From the listing below, reproduce word for word the part that opens with the line containing "theorem packed_cons (f" and closes with the line containing "packed [(w, z +"; reproduce nothing else.
BEGIN
-- ==== Sys2Proof/Laws/Packed.lean ====
section
/-! SUPPORT. Fields packed into bytes: a list of them splits, and one of them is the model's field. -/

namespace Sys2Proof.Machine

@[simp] theorem packed_nil : packed [] = [] := rfl

theorem packed_cons (f : Nat × Int) (fs : List (Nat × Int)) : packed (f :: fs) = packed [f] ++ packed fs := by
  simp [packed]

@[simp] theorem packed_append (a b : List (Nat × Int)) : packed (a ++ b) = packed a ++ packed b := by
  simp [packed]

/-- A field one byte wider begins with its highest byte. -/
theorem packed_succ (w : Nat) (z : Int) :
    packed [(w + 1, z)] = BitVec.ofInt 8 (z / 256 ^ w) :: packed [(w, z)] := by
  simp only [packed, List.flatMap_cons, List.flatMap_nil, List.append_nil, List.range_succ_eq_map,
    List.map_cons, List.map_map, Nat.add_sub_cancel, Nat.sub_zero]
  congr 1
  refine List.map_congr_left fun j _ => ?_
  simp only [Function.comp, Nat.succ_eq_add_one, show w - (j + 1) = w - 1 - j by omega]

/-- A field of a count is the model's unsigned field. -/
theorem packed_nat (w n : Nat) : packed [(w, (n : Int))] = beBytes w n := by
  induction w with
  | zero => rfl
  | succ w ih =>
    rw [packed_succ, ih, beBytes]
    congr 1

/-- A field keeps the low bytes of a value only. -/
theorem packed_add_mul {w v : Nat} (h : w ≤ v) (z k : Int) :
    packed [(w, z + k * 256 ^ v)] = packed [(w, z)] := by
  induction w with
  | zero => rfl
  | succ w ih =>
    rw [packed_succ, packed_succ, ih (by omega)]
    congr 1
    have hv : (256 : Int) ^ v = 256 ^ w * (256 * 256 ^ (v - (w + 1))) := by
      rw [← pow_succ', ← pow_add]
      congr 1
      omega
    have hd : (z + k * 256 ^ v) / 256 ^ w = z / 256 ^ w + 256 * (k * 256 ^ (v - (w + 1))) := by
      rw [hv, show k * (256 ^ w * (256 * 256 ^ (v - (w + 1)))) =
        256 ^ w * (256 * (k * 256 ^ (v - (w + 1)))) by ring, Int.add_mul_ediv_left _ _ (by positivity)]
    rw [hd]
    apply BitVec.eq_of_toInt_eq
    simp only [BitVec.toInt_ofInt]
    exact Int.add_mul_bmod_self_left ..

/-- A field of a signed value is the model's field in two's complement. -/
theorem packed_int (w : Nat) (z : Int) : packed [(w, z)] = beInt w z := by
  have h := Int.emod_add_ediv_mul z (256 ^ w)
  have hp : (0 : Int) < 256 ^ w := by positivity
  rw [beInt, ← packed_nat, Int.toNat_of_nonneg (Int.emod_nonneg _ (by push_cast; omega))]
  conv_lhs => rw [← h]
  push_cast
  exact packed_add_mul le_rfl _ _

@[simp] theorem packed_length (fs : List (Nat × Int)) : (packed fs).length = (fs.map (·.1)).sum := by
  simp [packed, List.length_flatMap]

end Sys2Proof.Machine
end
END
OUTPUT FOR THIS EXERCISE
theorem packed_cons (f : Nat × Int) (fs : List (Nat × Int)) : packed (f :: fs) = packed [f] ++ packed fs := by
  simp [packed]

@[simp] theorem packed_append (a b : List (Nat × Int)) : packed (a ++ b) = packed a ++ packed b := by
  simp [packed]

/-- A field one byte wider begins with its highest byte. -/
theorem packed_succ (w : Nat) (z : Int) :
    packed [(w + 1, z)] = BitVec.ofInt 8 (z / 256 ^ w) :: packed [(w, z)] := by
  simp only [packed, List.flatMap_cons, List.flatMap_nil, List.append_nil, List.range_succ_eq_map,
    List.map_cons, List.map_map, Nat.add_sub_cancel, Nat.sub_zero]
  congr 1
  refine List.map_congr_left fun j _ => ?_
  simp only [Function.comp, Nat.succ_eq_add_one, show w - (j + 1) = w - 1 - j by omega]

/-- A field of a count is the model's unsigned field. -/
theorem packed_nat (w n : Nat) : packed [(w, (n : Int))] = beBytes w n := by
  induction w with
  | zero => rfl
  | succ w ih =>
    rw [packed_succ, ih, beBytes]
    congr 1

/-- A field keeps the low bytes of a value only. -/
theorem packed_add_mul {w v : Nat} (h : w ≤ v) (z k : Int) :
    packed [(w, z + k * 256 ^ v)] = packed [(w, z)] := by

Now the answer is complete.